Seguinot (1997: 106) berpendapat bahwa penerjemahan tidak hanya melibatkan bilingualisme. Oleh karena itu dapat dikatakan bahwa tidak semua orang yang menguasai dua bahasa dapat menerjemahkan dengan baik. Seorang bilingual adalah orang yang mampu menyampaikan pikiran atau ide mereka sendiri dan mengekspresikan ide – ide tersebut secara lisan dalam dua bahasa, yaitu bahasa asli mereka (misalnya Bahasa Indonesia) dan bahasa kedua mereka (Bahasa Inggris). Seorang penerjemah (translator) harus mampu membaca, memahami, dan menguasai ide – ide orang lain, kemudian menerjemahkan ide – ide tersebut secara akurat, komplet, dan berterima dalam BSu maupun BSa tanpa distorsi dalam bahasa lain. Dengan kata lain, bisa disimpulkan bahwa seorang penerjemah adalah pembaca yang pandai dalam bahasa sumber dan penulis yang pandai juga dalam bahasa sasaran.
Dalam melakukan penerjemahan, seorang penerjemah harus bisa mentransfer makna. Seorang penerjemah harus seorang yang mempunyai kemampuan bilingualisme atau mampu memahami kedua bahasa dalam BSu dan BSa. Ada dua jenis penerjemahan yaitu penerjemahan tertulis dan penerjemahan lisan atau biasa disebut interpretation. Dengan kemampuan bilingualisme yang baik, dan didukung dengan pemahaman budaya, seorang penerjemah dan interpreter bisa mentransfer makan BSu ke dalam BSa dengan baik.

Untuk menjadi seorang penerjemah yang baik, penerjemah tersebut juga harus menjadi seorang bilingual. Kemampuan bilingual yang baik akan membantu seorang penerjemah dalam menghasilkan terjemahan yang berkualitas.
Bilingualisme dan penerjemahan tidak bisa dipisahkan, karena penerjemahan membutuhkan kemampuan dalam memahami dua bahasa. Hubungan bilingualisme dan penerjemahan yang lain juga dipaparkan oleh Paul A kolers (1973). Dia mengatakan bahwa orang dengan kemampuan bilingual mempunyai cara yang berbeda dengan penerjemahan dalam kamus dalam menerjemahkan sebuah kata. Orang dengan kemampuan bilingualisme biasanya lebih bermakna dalam menerjemahkan sebuah kata. Dalam menerjemahkan, mereka juga menyesuaikan kata – kata tersebut dengan budaya Bahasa sasaran.

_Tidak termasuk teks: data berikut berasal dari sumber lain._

/-! ### State.put -/

@[simp] theorem State.put_hregs (s : State) (l : Loc) (v : Nat) : (s.put l v).hregs = s.hregs := rfl
@[simp] theorem State.put_mem (s : State) (l : Loc) (v : Nat) : (s.put l v).mem = s.mem := rfl
@[simp] theorem State.put_up (s : State) (l : Loc) (v : Nat) : (s.put l v).up = s.up := rfl
@[simp] theorem State.put_resp (s : State) (l : Loc) (v : Nat) : (s.put l v).resp = s.resp := rfl
@[simp] theorem State.put_out (s : State) (l : Loc) (v : Nat) : (s.put l v).out = s.out := rfl
@[simp] theorem State.put_free (s : State) (l : Loc) (v : Nat) : (s.put l v).free = s.free := rfl
@[simp] theorem State.put_newtIrq (s : State) (l : Loc) (v : Nat) : (s.put l v).newtIrq = s.newtIrq := rfl
@[simp] theorem State.put_fieldOps (s : State) (l : Loc) (v : Nat) : (s.put l v).fieldOps = s.fieldOps := rfl
@[simp] theorem State.put_tb (s : State) (l : Loc) (v : Nat) : (s.put l v).tb = s.tb := rfl
@[simp] theorem State.put_hart (s : State) (l : Loc) (v : Nat) : (s.put l v).hart = s.hart := rfl
@[simp] theorem State.put_files (s : State) (l : Loc) (v : Nat) : (s.put l v).files = s.files := rfl
@[simp] theorem State.put_gftag (s : State) (l : Loc) (v : Nat) : (s.put l v).gftag = s.gftag := rfl
@[simp] theorem State.put_die (s : State) (l : Loc) (v : Nat) : (s.put l v).die = s.die := rfl
@[simp] theorem State.put_aplic (s : State) (l : Loc) (v : Nat) : (s.put l v).aplic = s.aplic := rfl
@[simp] theorem State.put_aplicRegs (s : State) (l : Loc) (v : Nat) : (s.put l v).aplicRegs = s.aplicRegs := rfl
@[simp] theorem State.put_paused (s : State) (l : Loc) (v : Nat) : (s.put l v).paused = s.paused := rfl
@[simp] theorem State.put_csq (s : State) (l : Loc) (v : Nat) : (s.put l v).csq = s.csq := rfl
@[simp] theorem State.put_slots (s : State) (l : Loc) (v : Nat) : (s.put l v).slots = s.slots := rfl
@[simp] theorem State.put_posts (s : State) (l : Loc) (v : Nat) : (s.put l v).posts = s.posts := rfl
@[simp] theorem State.put_launches (s : State) (l : Loc) (v : Nat) : (s.put l v).launches = s.launches := rfl
@[simp] theorem State.put_nextLaunch (s : State) (l : Loc) (v : Nat) : (s.put l v).nextLaunch = s.nextLaunch := rfl
@[simp] theorem State.put_unitAccept (s : State) (l : Loc) (v : Nat) : (s.put l v).unitAccept = s.unitAccept := rfl
@[simp] theorem State.put_ecc (s : State) (l : Loc) (v : Nat) : (s.put l v).ecc = s.ecc := rfl
@[simp] theorem State.put_releasing (s : State) (l : Loc) (v : Nat) : (s.put l v).releasing = s.releasing := rfl
@[simp] theorem State.put_viUsed (s : State) (l : Loc) (v : Nat) : (s.put l v).viUsed = s.viUsed := rfl
@[simp] theorem State.put_mc (s : State) (l : Loc) (v : Nat) : (s.put l v).mc = s.mc := rfl
@[simp] theorem State.put_poison (s : State) (l : Loc) (v : Nat) : (s.put l v).poison = s.poison := rfl
@[simp] theorem State.put_xeKeys (s : State) (l : Loc) (v : Nat) : (s.put l v).xeKeys = s.xeKeys := rfl
@[simp] theorem State.put_xeLoads (s : State) (l : Loc) (v : Nat) : (s.put l v).xeLoads = s.xeLoads := rfl
@[simp] theorem State.put_slotKey (s : State) (l : Loc) (v : Nat) : (s.put l v).slotKey = s.slotKey := rfl
@[simp] theorem State.put_cache (s : State) (l : Loc) (v : Nat) : (s.put l v).cache = s.cache := rfl
@[simp] theorem State.put_plru (s : State) (l : Loc) (v : Nat) : (s.put l v).plru = s.plru := rfl
@[simp] theorem State.put_streams (s : State) (l : Loc) (v : Nat) : (s.put l v).streams = s.streams := rfl
@[simp] theorem State.put_pitonBusy (s : State) (l : Loc) (v : Nat) : (s.put l v).pitonBusy = s.pitonBusy := rfl
@[simp] theorem State.put_slices (s : State) (l : Loc) (v : Nat) : (s.put l v).slices = s.slices := rfl
@[simp] theorem State.put_wbTag (s : State) (l : Loc) (v : Nat) : (s.put l v).wbTag = s.wbTag := rfl
@[simp] theorem State.put_ring (s : State) (l : Loc) (v : Nat) : (s.put l v).ring = s.ring := rfl
@[simp] theorem State.put_homes (s : State) (l : Loc) (v : Nat) : (s.put l v).homes = s.homes := rfl
@[simp] theorem State.put_sf (s : State) (l : Loc) (v : Nat) : (s.put l v).sf = s.sf := rfl
@[simp] theorem State.put_sfPlru (s : State) (l : Loc) (v : Nat) : (s.put l v).sfPlru = s.sfPlru := rfl
@[simp] theorem State.put_faultN (s : State) (l : Loc) (v : Nat) : (s.put l v).faultN = s.faultN := rfl
@[simp] theorem State.put_txIdle (s : State) (l : Loc) (v : Nat) : (s.put l v).txIdle = s.txIdle := rfl
@[simp] theorem State.put_links (s : State) (l : Loc) (v : Nat) : (s.put l v).links = s.links := rfl
@[simp] theorem State.put_timeWordAt (s : State) (l : Loc) (v : Nat) : (s.put l v).timeWordAt = s.timeWordAt := rfl
@[simp] theorem State.put_mesh (s : State) (l : Loc) (v : Nat) : (s.put l v).mesh = s.mesh := rfl
@[simp] theorem State.put_iotlb (s : State) (l : Loc) (v : Nat) : (s.put l v).iotlb = s.iotlb := rfl
@[simp] theorem State.put_queues (s : State) (l : Loc) (v : Nat) : (s.put l v).queues = s.queues := rfl
@[simp] theorem State.put_qe (s : State) (l : Loc) (v : Nat) : (s.put l v).qe = s.qe := rfl
@[simp] theorem State.put_viBytes (s : State) (l : Loc) (v : Nat) : (s.put l v).viBytes = s.viBytes := rfl
@[simp] theorem State.put_viPend (s : State) (l : Loc) (v : Nat) : (s.put l v).viPend = s.viPend := rfl
@[simp] theorem State.put_viAdmin (s : State) (l : Loc) (v : Nat) : (s.put l v).viAdmin = s.viAdmin := rfl
@[simp] theorem State.put_fab (s : State) (l : Loc) (v : Nat) : (s.put l v).fab = s.fab := rfl
@[simp] theorem State.put_ce (s : State) (l : Loc) (v : Nat) : (s.put l v).ce = s.ce := rfl
@[simp] theorem State.put_cectx (s : State) (l : Loc) (v : Nat) : (s.put l v).cectx = s.cectx := rfl
@[simp] theorem State.put_boots (s : State) (l : Loc) (v : Nat) : (s.put l v).boots = s.boots := rfl
@[simp] theorem State.put_pciOpen (s : State) (l : Loc) (v : Nat) : (s.put l v).pciOpen = s.pciOpen := rfl
@[simp] theorem State.put_pciTag (s : State) (l : Loc) (v : Nat) : (s.put l v).pciTag = s.pciTag := rfl
@[simp] theorem State.put_eth (s : State) (l : Loc) (v : Nat) : (s.put l v).eth = s.eth := rfl
@[simp] theorem State.put_ownReq (s : State) (l : Loc) (v : Nat) : (s.put l v).ownReq = s.ownReq := rfl
@[simp] theorem State.put_invReq (s : State) (l : Loc) (v : Nat) : (s.put l v).invReq = s.invReq := rfl
@[simp] theorem State.put_nv (s : State) (l : Loc) (v : Nat) : (s.put l v).nv = s.nv := rfl
@[simp] theorem State.put_ks (s : State) (l : Loc) (v : Nat) : (s.put l v).ks = s.ks := rfl
@[simp] theorem State.put_belay (s : State) (l : Loc) (v : Nat) : (s.put l v).belay = s.belay := rfl
@[simp] theorem State.put_pwr (s : State) (l : Loc) (v : Nat) : (s.put l v).pwr = s.pwr := rfl
@[simp] theorem State.put_caps (s : State) (l : Loc) (v : Nat) : (s.put l v).caps = s.caps := rfl
@[simp] theorem State.put_capBusy (s : State) (l : Loc) (v : Nat) : (s.put l v).capBusy = s.capBusy := rfl
@[simp] theorem State.put_trace (s : State) (l : Loc) (v : Nat) : (s.put l v).trace = s.trace := rfl
@[simp] theorem State.put_pending (s : State) (l : Loc) (v : Nat) : (s.put l v).pending = s.pending := rfl

/-! ### State.setHreg -/

@[simp] theorem State.setHreg_regs (s : State) (h n : Nat) (w : Word) : (s.setHreg h n w).regs = s.regs := rfl
@[simp] theorem State.setHreg_mem (s : State) (h n : Nat) (w : Word) : (s.setHreg h n w).mem = s.mem := rfl
@[simp] theorem State.setHreg_up (s : State) (h n : Nat) (w : Word) : (s.setHreg h n w).up = s.up := rfl
@[simp] theorem State.setHreg_resp (s : State) (h n : Nat) (w : Word) : (s.setHreg h n w).resp = s.resp := rfl
@[simp] theorem State.setHreg_out (s : State) (h n : Nat) (w : Word) : (s.setHreg h n w).out = s.out := rfl
@[simp] theorem State.setHreg_free (s : State) (h n : Nat) (w : Word) : (s.setHreg h n w).free = s.free := rfl
@[simp] theorem State.setHreg_newtIrq (s : State) (h n : Nat) (w : Word) : (s.setHreg h n w).newtIrq = s.newtIrq := rfl
@[simp] theorem State.setHreg_fieldOps (s : State) (h n : Nat) (w : Word) : (s.setHreg h n w).fieldOps = s.fieldOps := rfl
@[simp] theorem State.setHreg_tb (s : State) (h n : Nat) (w : Word) : (s.setHreg h n w).tb = s.tb := rfl
@[simp] theorem State.setHreg_hart (s : State) (h n : Nat) (w : Word) : (s.setHreg h n w).hart = s.hart := rfl
@[simp] theorem State.setHreg_files (s : State) (h n : Nat) (w : Word) : (s.setHreg h n w).files = s.files := rfl
@[simp] theorem State.setHreg_gftag (s : State) (h n : Nat) (w : Word) : (s.setHreg h n w).gftag = s.gftag := rfl
@[simp] theorem State.setHreg_die (s : State) (h n : Nat) (w : Word) : (s.setHreg h n w).die = s.die := rfl
@[simp] theorem State.setHreg_aplic (s : State) (h n : Nat) (w : Word) : (s.setHreg h n w).aplic = s.aplic := rfl
@[simp] theorem State.setHreg_aplicRegs (s : State) (h n : Nat) (w : Word) : (s.setHreg h n w).aplicRegs = s.aplicRegs := rfl
@[simp] theorem State.setHreg_paused (s : State) (h n : Nat) (w : Word) : (s.setHreg h n w).paused = s.paused := rfl
@[simp] theorem State.setHreg_csq (s : State) (h n : Nat) (w : Word) : (s.setHreg h n w).csq = s.csq := rfl
@[simp] theorem State.setHreg_slots (s : State) (h n : Nat) (w : Word) : (s.setHreg h n w).slots = s.slots := rfl
@[simp] theorem State.setHreg_posts (s : State) (h n : Nat) (w : Word) : (s.setHreg h n w).posts = s.posts := rfl
@[simp] theorem State.setHreg_launches (s : State) (h n : Nat) (w : Word) : (s.setHreg h n w).launches = s.launches := rfl
@[simp] theorem State.setHreg_nextLaunch (s : State) (h n : Nat) (w : Word) : (s.setHreg h n w).nextLaunch = s.nextLaunch := rfl
@[simp] theorem State.setHreg_unitAccept (s : State) (h n : Nat) (w : Word) : (s.setHreg h n w).unitAccept = s.unitAccept := rfl
@[simp] theorem State.setHreg_ecc (s : State) (h n : Nat) (w : Word) : (s.setHreg h n w).ecc = s.ecc := rfl
@[simp] theorem State.setHreg_releasing (s : State) (h n : Nat) (w : Word) : (s.setHreg h n w).releasing = s.releasing := rfl
@[simp] theorem State.setHreg_viUsed (s : State) (h n : Nat) (w : Word) : (s.setHreg h n w).viUsed = s.viUsed := rfl
@[simp] theorem State.setHreg_mc (s : State) (h n : Nat) (w : Word) : (s.setHreg h n w).mc = s.mc := rfl
@[simp] theorem State.setHreg_poison (s : State) (h n : Nat) (w : Word) : (s.setHreg h n w).poison = s.poison := rfl
@[simp] theorem State.setHreg_xeKeys (s : State) (h n : Nat) (w : Word) : (s.setHreg h n w).xeKeys = s.xeKeys := rfl
@[simp] theorem State.setHreg_xeLoads (s : State) (h n : Nat) (w : Word) : (s.setHreg h n w).xeLoads = s.xeLoads := rfl
@[simp] theorem State.setHreg_slotKey (s : State) (h n : Nat) (w : Word) : (s.setHreg h n w).slotKey = s.slotKey := rfl
@[simp] theorem State.setHreg_cache (s : State) (h n : Nat) (w : Word) : (s.setHreg h n w).cache = s.cache := rfl
@[simp] theorem State.setHreg_plru (s : State) (h n : Nat) (w : Word) : (s.setHreg h n w).plru = s.plru := rfl
@[simp] theorem State.setHreg_streams (s : State) (h n : Nat) (w : Word) : (s.setHreg h n w).streams = s.streams := rfl
@[simp] theorem State.setHreg_pitonBusy (s : State) (h n : Nat) (w : Word) : (s.setHreg h n w).pitonBusy = s.pitonBusy := rfl
@[simp] theorem State.setHreg_slices (s : State) (h n : Nat) (w : Word) : (s.setHreg h n w).slices = s.slices := rfl
@[simp] theorem State.setHreg_wbTag (s : State) (h n : Nat) (w : Word) : (s.setHreg h n w).wbTag = s.wbTag := rfl
@[simp] theorem State.setHreg_ring (s : State) (h n : Nat) (w : Word) : (s.setHreg h n w).ring = s.ring := rfl
@[simp] theorem State.setHreg_homes (s : State) (h n : Nat) (w : Word) : (s.setHreg h n w).homes = s.homes := rfl
@[simp] theorem State.setHreg_sf (s : State) (h n : Nat) (w : Word) : (s.setHreg h n w).sf = s.sf := rfl
@[simp] theorem State.setHreg_sfPlru (s : State) (h n : Nat) (w : Word) : (s.setHreg h n w).sfPlru = s.sfPlru := rfl
@[simp] theorem State.setHreg_faultN (s : State) (h n : Nat) (w : Word) : (s.setHreg h n w).faultN = s.faultN := rfl
@[simp] theorem State.setHreg_txIdle (s : State) (h n : Nat) (w : Word) : (s.setHreg h n w).txIdle = s.txIdle := rfl
@[simp] theorem State.setHreg_links (s : State) (h n : Nat) (w : Word) : (s.setHreg h n w).links = s.links := rfl
@[simp] theorem State.setHreg_timeWordAt (s : State) (h n : Nat) (w : Word) : (s.setHreg h n w).timeWordAt = s.timeWordAt := rfl
@[simp] theorem State.setHreg_mesh (s : State) (h n : Nat) (w : Word) : (s.setHreg h n w).mesh = s.mesh := rfl
@[simp] theorem State.setHreg_iotlb (s : State) (h n : Nat) (w : Word) : (s.setHreg h n w).iotlb = s.iotlb := rfl
@[simp] theorem State.setHreg_queues (s : State) (h n : Nat) (w : Word) : (s.setHreg h n w).queues = s.queues := rfl
@[simp] theorem State.setHreg_qe (s : State) (h n : Nat) (w : Word) : (s.setHreg h n w).qe = s.qe := rfl
@[simp] theorem State.setHreg_viBytes (s : State) (h n : Nat) (w : Word) : (s.setHreg h n w).viBytes = s.viBytes := rfl
@[simp] theorem State.setHreg_viPend (s : State) (h n : Nat) (w : Word) : (s.setHreg h n w).viPend = s.viPend := rfl
@[simp] theorem State.setHreg_viAdmin (s : State) (h n : Nat) (w : Word) : (s.setHreg h n w).viAdmin = s.viAdmin := rfl
@[simp] theorem State.setHreg_fab (s : State) (h n : Nat) (w : Word) : (s.setHreg h n w).fab = s.fab := rfl
@[simp] theorem State.setHreg_ce (s : State) (h n : Nat) (w : Word) : (s.setHreg h n w).ce = s.ce := rfl
@[simp] theorem State.setHreg_cectx (s : State) (h n : Nat) (w : Word) : (s.setHreg h n w).cectx = s.cectx := rfl
@[simp] theorem State.setHreg_boots (s : State) (h n : Nat) (w : Word) : (s.setHreg h n w).boots = s.boots := rfl
@[simp] theorem State.setHreg_pciOpen (s : State) (h n : Nat) (w : Word) : (s.setHreg h n w).pciOpen = s.pciOpen := rfl
@[simp] theorem State.setHreg_pciTag (s : State) (h n : Nat) (w : Word) : (s.setHreg h n w).pciTag = s.pciTag := rfl
@[simp] theorem State.setHreg_eth (s : State) (h n : Nat) (w : Word) : (s.setHreg h n w).eth = s.eth := rfl
@[simp] theorem State.setHreg_ownReq (s : State) (h n : Nat) (w : Word) : (s.setHreg h n w).ownReq = s.ownReq := rfl
@[simp] theorem State.setHreg_invReq (s : State) (h n : Nat) (w : Word) : (s.setHreg h n w).invReq = s.invReq := rfl
@[simp] theorem State.setHreg_nv (s : State) (h n : Nat) (w : Word) : (s.setHreg h n w).nv = s.nv := rfl
@[simp] theorem State.setHreg_ks (s : State) (h n : Nat) (w : Word) : (s.setHreg h n w).ks = s.ks := rfl
@[simp] theorem State.setHreg_belay (s : State) (h n : Nat) (w : Word) : (s.setHreg h n w).belay = s.belay := rfl
@[simp] theorem State.setHreg_pwr (s : State) (h n : Nat) (w : Word) : (s.setHreg h n w).pwr = s.pwr := rfl
@[simp] theorem State.setHreg_caps (s : State) (h n : Nat) (w : Word) : (s.setHreg h n w).caps = s.caps := rfl
@[simp] theorem State.setHreg_capBusy (s : State) (h n : Nat) (w : Word) : (s.setHreg h n w).capBusy = s.capBusy := rfl
@[simp] theorem State.setHreg_trace (s : State) (h n : Nat) (w : Word) : (s.setHreg h n w).trace = s.trace := rfl
@[simp] theorem State.setHreg_pending (s : State) (h n : Nat) (w : Word) : (s.setHreg h n w).pending = s.pending := rfl
@[simp] theorem State.rd_setHreg (s : State) (h n : Nat) (w : Word) (j : Nat) : (s.setHreg h n w).rd j = s.rd j := rfl
@[simp] theorem State.get_setHreg (s : State) (h n : Nat) (w : Word) (j : Loc) : (s.setHreg h n w).get j = s.get j := rfl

Dengan kata lain dapat disimpulkan bahwa seorang penerjemah pasti mempunyai kompetensi bilingual, tetapi seorang bilingual belum tentu bisa menjadi penerjemah yang baik. 


References
Kadosh, Albert. 2007. Translation and Bilingualism.
Nababan, M.R. 2008. Kompetensi Penerjemahan dan Dampaknya Pada Kualitas Terjemahan. Pidato pengukuhan guru besar penerjemahan Universitas Sebelas Maret Surakarta. Surakarta: UNS. 
Zuchridin S & Sugeng H. 2003. Translation. Bahasa Teori & Penuntun Praktis Menerjemahkan. Yogya: Kanisius.